Hello Razor MVC Gurus:
Newbie question.
Background. I have a custom IIdentity that is set in an HttpModule before it gets to controller & views. To use it, i have to do
MyIdentity myIdentity = (MyIdentity)((GenericPrincipal)context.User).Identity;
MyComplexUser user = myIdentity.User;
//user.name //user.location //user.username //etc
The problem is, I use the object in different places such as
- master layout
- Some sub level nested layouts
- Some partialviews
- Some views
It really depends on what properties of "MyComplexUser" object the views need.
Currently, in the views, I have to do this really complicated casting to get to a property. For instance, if I want the "Name" of the user, I need to do
@(((MyComplexUser)(((MyIdentity)((GenericPrincipal)context.User).Identity).User)).Name)
I suppose I could put it in the controllers and then populate the ViewBag with a ViewBag.MyUser property, but then
- I don't like to use ViewBag. I prefer strongly typed objects
- If I use a strongly typed object ("MyUser") for views, then I have to popular all those models with a "MyUser" property. Feels a bit dirty? As I like to keep my models clean and be specific to the views they are involved with. Besides, it gets unnecessarily repetitive.
- In places like master_layout.cshtml or partialviews, how do you access "MyUser" if I put them in a controller?
- Use RenderAction and build partialviews for each User property is an overkill?
Thanks. Again, I'm a newbie at MVC 4, any suggestion is greatly appreciate it.

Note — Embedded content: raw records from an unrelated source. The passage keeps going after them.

theorem step_of_raises {s : State} {i : Instr} {f : Fault} (hi : s.nextInstr = some i)
    (h : Raises s.advance i f) : step s = .fault f :=
  step_eq_fault_iff.2 (.inr (.inl ⟨i, hi, h⟩))

/-- Settles O18: each raising condition is tested before the first effect; a step has moved `pc` by its fetch alone. -/
theorem executeErrorsChangeNothing : Obligations.ExecuteErrorsChangeNothing := by
  refine ⟨fun i s f => exec_fault_after, fun s f h => ?_⟩
  obtain ⟨hnone, hafter⟩ | ⟨hsome, hf, hafter⟩ := step_fault_cases h
  · exact ⟨fun _ => hafter, fun hne => absurd hnone hne⟩
  · refine ⟨fun hnone => by simp [hsome] at hnone, fun _ => ?_⟩
    rw [hafter]
    exact ⟨advance_pc_toNat s hf, rfl, setPc_onlyChanges s _⟩

/-- Settles O19: the fetch, and the four instructions whose raising condition is a range. -/
theorem memoryAccessErrorInExactlyFivePlaces : Obligations.MemoryAccessErrorInExactlyFivePlaces := by
  intro s u a
  constructor
  · intro h
    obtain ⟨hrun, hpc, ⟨⟩⟩ | ⟨i, hi, hraises⟩ | ⟨w, -, -, -, ⟨⟩⟩ := step_eq_fault_iff.1 h
    · exact .inl ⟨hrun, hpc, rfl, rfl⟩
    · cases hraises with
      | drw hrows hrange => exact .inr ⟨rfl, .inl ⟨_, _, _, hi, hrows, hrange, rfl⟩⟩
      | ldB hrange => exact .inr ⟨rfl, .inr (.inl ⟨_, hi, hrange, rfl⟩)⟩
      | storeRegs hrange => exact .inr ⟨rfl, .inr (.inr (.inl ⟨_, hi, hrange, rfl⟩))⟩
      | loadRegs hrange => exact .inr ⟨rfl, .inr (.inr (.inr ⟨_, hi, hrange, rfl⟩))⟩
  · rintro (⟨hrun, hpc, rfl, rfl⟩ | ⟨rfl, ⟨x, y, n, hi, hrows, hrange, rfl⟩ | ⟨x, hi, hrange, rfl⟩ |
      ⟨x, hi, hrange, rfl⟩ | ⟨x, hi, hrange, rfl⟩⟩)
    · exact step_eq_fault_iff.2 (.inl ⟨hrun, hpc, rfl⟩)
    · exact step_of_raises hi (.drw hrows hrange)
    · exact step_of_raises hi (.ldB hrange)
    · exact step_of_raises hi (.storeRegs hrange)
    · exact step_of_raises hi (.loadRegs hrange)

/-- Settles O20: of the ways a step raises, only that of `00EE` gives this error. -/
theorem stackUnderflowOnlyByReturnOnEmptyStack : Obligations.StackUnderflowOnlyByReturnOnEmptyStack := by
  intro s u
  constructor
  · intro h
    obtain ⟨-, -, ⟨⟩⟩ | ⟨i, hi, hraises⟩ | ⟨w, -, -, -, ⟨⟩⟩ := step_eq_fault_iff.1 h
    cases hraises with
    | ret hempty => exact ⟨hi, hempty, rfl⟩
  · rintro ⟨hi, hempty, rfl⟩
    exact step_of_raises hi (.ret hempty)

theorem step_stackOverflow_iff {s u : State} : step s = .fault (.stackOverflow u) ↔
    ∃ nnn d, s.nextInstr = some (.call nnn) ∧ s.params.stackDepth = some d ∧ d ≤ s.stack.length ∧ u = s.advance := by
  constructor
  · intro h
    obtain ⟨-, -, ⟨⟩⟩ | ⟨i, hi, hraises⟩ | ⟨w, -, -, -, ⟨⟩⟩ := step_eq_fault_iff.1 h
    cases hraises with
    | call hdepth hfull => exact ⟨_, _, hi, hdepth, hfull, rfl⟩
  · rintro ⟨nnn, d, hi, hdepth, hfull, rfl⟩
    exact step_of_raises hi (.call hdepth hfull)

theorem step_unknownInstruction_iff {s u : State} {w : Word} : step s = .fault (.unknownInstruction w u) ↔
    s.nextWord = some w ∧ knownWord w = false ∧ s.params.strictUnknown = true ∧ u = s.advance := by
  constructor
  · intro h
    obtain ⟨-, -, ⟨⟩⟩ | ⟨i, -, ⟨⟩⟩ | ⟨v, hnext, hv, hstrict, ⟨⟩⟩ := step_eq_fault_iff.1 h
    exact ⟨hnext, hv, hstrict, rfl⟩
  · rintro ⟨hnext, hw, hstrict, rfl⟩
    exact step_eq_fault_iff.2 (.inr (.inr ⟨w, hnext, hw, hstrict, rfl⟩))

/-- Settles O21: the conditions of the two raises name the parameter each depends on. -/
theorem otherErrorsOnlyUnderNonDefaultParameters : Obligations.OtherErrorsOnlyUnderNonDefaultParameters :=
  ⟨fun _ _ => step_stackOverflow_iff, fun _ _ _ => step_unknownInstruction_iff⟩

end Sys2Proof.Machine

/-! Reset and hazards (spec/70_reset_and_hazards.md): the entry point (R213) and the parked program (R215). -/

namespace Sys2Proof.Machine

/-! ### The first fetch after reset (R213) -/

theorem nextWord_at_entryPoint {t : State} (hrun : t.status = .running) (hpc : t.pc = 0x200) :
    t.nextWord = some (wordOfBytes (t.mem.read 0x200) (t.mem.read 0x201)) := by
  have hf : t.canFetch = true := (canFetch_iff t).2 (by rw [hpc]; decide)
  have hword : t.fetchWord = wordOfBytes (t.mem.read 0x200) (t.mem.read 0x201) := by
    rw [State.fetchWord, hpc]; rfl
  rw [← hword]
  exact (nextWord_eq_some t _).2 ⟨hrun, hf, rfl⟩

/-- An image stored at the entry point supplies the word fetched there. -/
theorem nextWord_store_at_entryPoint {s : State} {b0 b1 : Byte} {rest : List Byte} (hm : s.mem.wf = true)
    (hl : rest.length + 2 ≤ 3584) (hrun : s.status = .running) (hpc : s.pc = 0x200) :
    (s.store 0x200 (b0 :: b1 :: rest)).nextWord = some (wordOfBytes b0 b1) := by
  have hread := read_storeBytes_in (b0 :: b1 :: rest) hm (a := 0x200) (by simp only [List.length_cons]; omega)
  have h0 : (s.mem.storeBytes 0x200 (b0 :: b1 :: rest)).read 0x200 = b0 := hread 0 (by simp)
  have h1 : (s.mem.storeBytes 0x200 (b0 :: b1 :: rest)).read 0x201 = b1 := hread 1 (by simp)
  rw [nextWord_at_entryPoint (t := s.store 0x200 _) hrun hpc, store_mem, h0, h1]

I'll explain a similar solution that works pretty well for me. With small changes, I believe that it will work for you (and others, hopefully) as well.
Basically, we'll be using inheritance.
Controllers
Let's create a custom base controller, such as
public class BaseController : Controller
and let's change our controllers to inherit from it, as
public class HomeController : BaseController
Models (ViewModels, I say)
You probably have lots of classes inside your Models folder, right? They act as DTOs from the controller to the views, right²?
If you answered yes for both, then keep reading.
Let's create a base model class, such as public class BaseVM
, and let's change our models to inherit from it, like public class HomeIndex : BaseVM
Important: your layout file (_Layout
or whatsoever) must be strongly typed to BaseVM
or a child of it.
The hook
Now that everything's beautifuly typed, let's use the request pipeline in our favor.
At BaseController
, you'll add a method that looks like this:
protected override void OnActionExecuted(ActionExecutedContext filterContext)
{
if (filterContext.Result is ViewResultBase)//Gets ViewResult and PartialViewResult
{
object viewModel = ((ViewResultBase)filterContext.Result).Model;
if (viewModel != null && viewModel is BaseVM)
{
BaseVM baseVM = viewModel as BaseVM;
baseVM.MyIdentity = (MyIdentity)((GenericPrincipal)context.User).Identity;
//and so on...
}
}
base.OnActionExecuted(filterContext);//this is important!
}
OnActionExecuted
is called after the execution of the action but before the view rendering. That's exactly what we want.